**Work request**
Among the lines below, which ones contain the word "with"? Copy every such line.

**Data for this exercise**

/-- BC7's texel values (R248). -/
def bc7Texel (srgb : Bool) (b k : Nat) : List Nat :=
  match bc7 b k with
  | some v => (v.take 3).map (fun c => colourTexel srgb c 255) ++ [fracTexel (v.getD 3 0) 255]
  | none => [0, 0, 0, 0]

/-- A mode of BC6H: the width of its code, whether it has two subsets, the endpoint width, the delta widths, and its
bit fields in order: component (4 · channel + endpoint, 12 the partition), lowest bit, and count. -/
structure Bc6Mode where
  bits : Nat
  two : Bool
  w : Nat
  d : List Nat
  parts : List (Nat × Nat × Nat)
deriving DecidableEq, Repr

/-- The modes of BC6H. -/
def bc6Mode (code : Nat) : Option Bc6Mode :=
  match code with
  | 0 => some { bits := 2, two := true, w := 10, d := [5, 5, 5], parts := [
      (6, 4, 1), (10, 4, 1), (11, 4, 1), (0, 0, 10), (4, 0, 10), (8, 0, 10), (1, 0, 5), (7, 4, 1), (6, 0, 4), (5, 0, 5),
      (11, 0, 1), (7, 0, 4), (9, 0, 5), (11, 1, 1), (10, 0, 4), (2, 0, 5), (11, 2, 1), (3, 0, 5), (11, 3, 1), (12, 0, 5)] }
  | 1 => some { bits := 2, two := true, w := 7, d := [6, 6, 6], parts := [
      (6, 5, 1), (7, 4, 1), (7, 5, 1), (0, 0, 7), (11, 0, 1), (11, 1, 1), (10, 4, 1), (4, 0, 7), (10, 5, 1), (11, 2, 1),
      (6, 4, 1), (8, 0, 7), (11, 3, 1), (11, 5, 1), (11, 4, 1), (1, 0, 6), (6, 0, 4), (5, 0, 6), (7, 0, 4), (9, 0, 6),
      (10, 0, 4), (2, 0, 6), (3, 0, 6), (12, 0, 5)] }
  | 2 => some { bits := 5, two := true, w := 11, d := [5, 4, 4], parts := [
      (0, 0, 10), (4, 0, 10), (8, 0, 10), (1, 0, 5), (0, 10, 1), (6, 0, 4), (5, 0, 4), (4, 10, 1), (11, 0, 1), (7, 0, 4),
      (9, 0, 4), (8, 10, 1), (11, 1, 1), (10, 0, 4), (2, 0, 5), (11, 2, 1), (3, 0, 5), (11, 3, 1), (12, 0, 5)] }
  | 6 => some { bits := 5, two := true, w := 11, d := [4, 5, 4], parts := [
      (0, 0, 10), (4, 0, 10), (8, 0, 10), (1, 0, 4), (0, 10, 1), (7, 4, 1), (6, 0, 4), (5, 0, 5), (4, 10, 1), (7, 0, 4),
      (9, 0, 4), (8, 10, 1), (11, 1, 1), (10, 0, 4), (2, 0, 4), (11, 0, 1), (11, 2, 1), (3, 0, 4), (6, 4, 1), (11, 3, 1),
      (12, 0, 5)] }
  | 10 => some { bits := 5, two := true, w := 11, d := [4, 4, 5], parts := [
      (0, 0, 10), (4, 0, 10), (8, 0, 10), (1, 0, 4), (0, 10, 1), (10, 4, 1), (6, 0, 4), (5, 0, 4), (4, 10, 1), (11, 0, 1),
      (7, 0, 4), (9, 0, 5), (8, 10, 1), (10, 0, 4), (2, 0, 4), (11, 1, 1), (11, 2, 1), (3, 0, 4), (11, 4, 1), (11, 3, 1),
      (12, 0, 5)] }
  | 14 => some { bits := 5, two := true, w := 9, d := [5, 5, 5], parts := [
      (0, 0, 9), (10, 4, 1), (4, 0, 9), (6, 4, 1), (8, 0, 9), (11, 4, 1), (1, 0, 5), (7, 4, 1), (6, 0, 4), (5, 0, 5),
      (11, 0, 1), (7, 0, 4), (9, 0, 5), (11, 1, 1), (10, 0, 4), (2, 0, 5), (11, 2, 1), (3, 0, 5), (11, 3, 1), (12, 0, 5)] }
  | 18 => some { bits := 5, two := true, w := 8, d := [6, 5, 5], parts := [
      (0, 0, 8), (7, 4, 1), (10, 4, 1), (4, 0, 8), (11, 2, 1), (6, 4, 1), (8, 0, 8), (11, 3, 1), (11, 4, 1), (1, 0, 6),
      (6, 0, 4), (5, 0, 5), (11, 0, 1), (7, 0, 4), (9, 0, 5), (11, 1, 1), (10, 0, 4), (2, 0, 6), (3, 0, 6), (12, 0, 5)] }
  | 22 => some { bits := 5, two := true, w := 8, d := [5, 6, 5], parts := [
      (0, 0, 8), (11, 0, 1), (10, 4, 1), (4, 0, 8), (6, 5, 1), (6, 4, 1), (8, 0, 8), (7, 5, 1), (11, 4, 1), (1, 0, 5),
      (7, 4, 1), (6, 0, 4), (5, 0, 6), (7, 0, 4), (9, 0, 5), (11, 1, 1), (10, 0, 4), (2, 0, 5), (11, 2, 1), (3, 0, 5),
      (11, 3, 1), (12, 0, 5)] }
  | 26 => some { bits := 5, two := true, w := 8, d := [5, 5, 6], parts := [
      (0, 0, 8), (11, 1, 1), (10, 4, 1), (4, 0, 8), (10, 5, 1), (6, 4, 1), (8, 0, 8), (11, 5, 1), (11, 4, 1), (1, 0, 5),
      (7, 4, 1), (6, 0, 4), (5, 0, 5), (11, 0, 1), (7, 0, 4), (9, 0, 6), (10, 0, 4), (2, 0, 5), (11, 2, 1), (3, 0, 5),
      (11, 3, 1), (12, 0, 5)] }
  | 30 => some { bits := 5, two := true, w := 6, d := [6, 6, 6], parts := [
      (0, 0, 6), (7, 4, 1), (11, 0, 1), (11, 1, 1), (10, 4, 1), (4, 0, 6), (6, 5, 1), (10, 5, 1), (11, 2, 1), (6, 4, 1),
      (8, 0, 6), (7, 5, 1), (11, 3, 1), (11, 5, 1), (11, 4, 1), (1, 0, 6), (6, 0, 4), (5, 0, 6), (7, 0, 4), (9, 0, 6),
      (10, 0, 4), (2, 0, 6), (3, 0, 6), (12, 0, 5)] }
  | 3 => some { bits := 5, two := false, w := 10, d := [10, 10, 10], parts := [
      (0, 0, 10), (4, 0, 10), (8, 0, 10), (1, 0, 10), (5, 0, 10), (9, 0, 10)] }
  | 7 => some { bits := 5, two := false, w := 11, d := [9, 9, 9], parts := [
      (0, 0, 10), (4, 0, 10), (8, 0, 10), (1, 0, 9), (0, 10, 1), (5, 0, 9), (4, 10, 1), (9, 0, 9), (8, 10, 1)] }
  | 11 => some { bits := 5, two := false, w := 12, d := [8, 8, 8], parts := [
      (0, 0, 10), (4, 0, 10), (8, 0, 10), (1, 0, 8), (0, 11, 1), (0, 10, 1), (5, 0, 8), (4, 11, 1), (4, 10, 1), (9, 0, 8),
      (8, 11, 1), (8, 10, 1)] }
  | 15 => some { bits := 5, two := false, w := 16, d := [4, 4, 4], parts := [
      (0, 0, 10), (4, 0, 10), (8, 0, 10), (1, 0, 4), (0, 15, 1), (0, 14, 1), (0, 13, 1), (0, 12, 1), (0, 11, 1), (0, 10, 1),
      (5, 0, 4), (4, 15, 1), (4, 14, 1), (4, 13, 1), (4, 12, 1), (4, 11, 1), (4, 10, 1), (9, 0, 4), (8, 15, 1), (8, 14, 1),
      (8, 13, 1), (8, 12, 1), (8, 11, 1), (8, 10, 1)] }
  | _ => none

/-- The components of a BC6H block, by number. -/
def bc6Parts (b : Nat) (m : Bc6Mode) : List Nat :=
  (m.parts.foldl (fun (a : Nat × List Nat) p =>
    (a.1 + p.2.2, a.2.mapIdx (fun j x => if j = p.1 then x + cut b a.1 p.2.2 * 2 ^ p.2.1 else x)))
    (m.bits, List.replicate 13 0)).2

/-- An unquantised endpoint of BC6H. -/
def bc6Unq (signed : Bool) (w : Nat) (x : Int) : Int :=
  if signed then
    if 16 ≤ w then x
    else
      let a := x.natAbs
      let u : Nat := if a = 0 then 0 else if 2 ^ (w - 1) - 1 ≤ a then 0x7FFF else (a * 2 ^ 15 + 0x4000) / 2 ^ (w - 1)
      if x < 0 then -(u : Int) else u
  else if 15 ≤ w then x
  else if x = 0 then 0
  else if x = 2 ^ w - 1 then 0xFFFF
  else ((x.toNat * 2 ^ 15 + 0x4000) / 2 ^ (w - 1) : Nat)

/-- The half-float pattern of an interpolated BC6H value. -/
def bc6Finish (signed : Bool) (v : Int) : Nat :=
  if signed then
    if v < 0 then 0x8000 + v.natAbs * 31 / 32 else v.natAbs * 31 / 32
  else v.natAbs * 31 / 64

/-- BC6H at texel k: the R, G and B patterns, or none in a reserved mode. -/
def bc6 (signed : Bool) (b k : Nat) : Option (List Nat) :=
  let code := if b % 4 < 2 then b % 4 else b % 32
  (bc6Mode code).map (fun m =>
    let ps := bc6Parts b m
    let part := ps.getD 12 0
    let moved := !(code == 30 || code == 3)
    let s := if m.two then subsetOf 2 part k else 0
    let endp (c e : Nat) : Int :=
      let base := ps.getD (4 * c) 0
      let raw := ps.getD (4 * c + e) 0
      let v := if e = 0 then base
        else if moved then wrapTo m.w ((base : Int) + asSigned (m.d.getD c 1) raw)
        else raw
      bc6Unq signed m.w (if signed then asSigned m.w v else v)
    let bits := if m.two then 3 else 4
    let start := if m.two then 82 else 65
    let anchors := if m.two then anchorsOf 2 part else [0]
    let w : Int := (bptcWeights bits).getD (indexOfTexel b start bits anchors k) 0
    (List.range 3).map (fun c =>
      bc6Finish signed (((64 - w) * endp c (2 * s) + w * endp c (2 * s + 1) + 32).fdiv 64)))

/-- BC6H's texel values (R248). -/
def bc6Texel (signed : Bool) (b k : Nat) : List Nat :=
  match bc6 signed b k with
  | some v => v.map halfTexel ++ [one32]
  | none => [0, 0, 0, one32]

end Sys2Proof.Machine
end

**Result of this task**
  match bc7 b k with
  match code with
  match bc6 signed b k with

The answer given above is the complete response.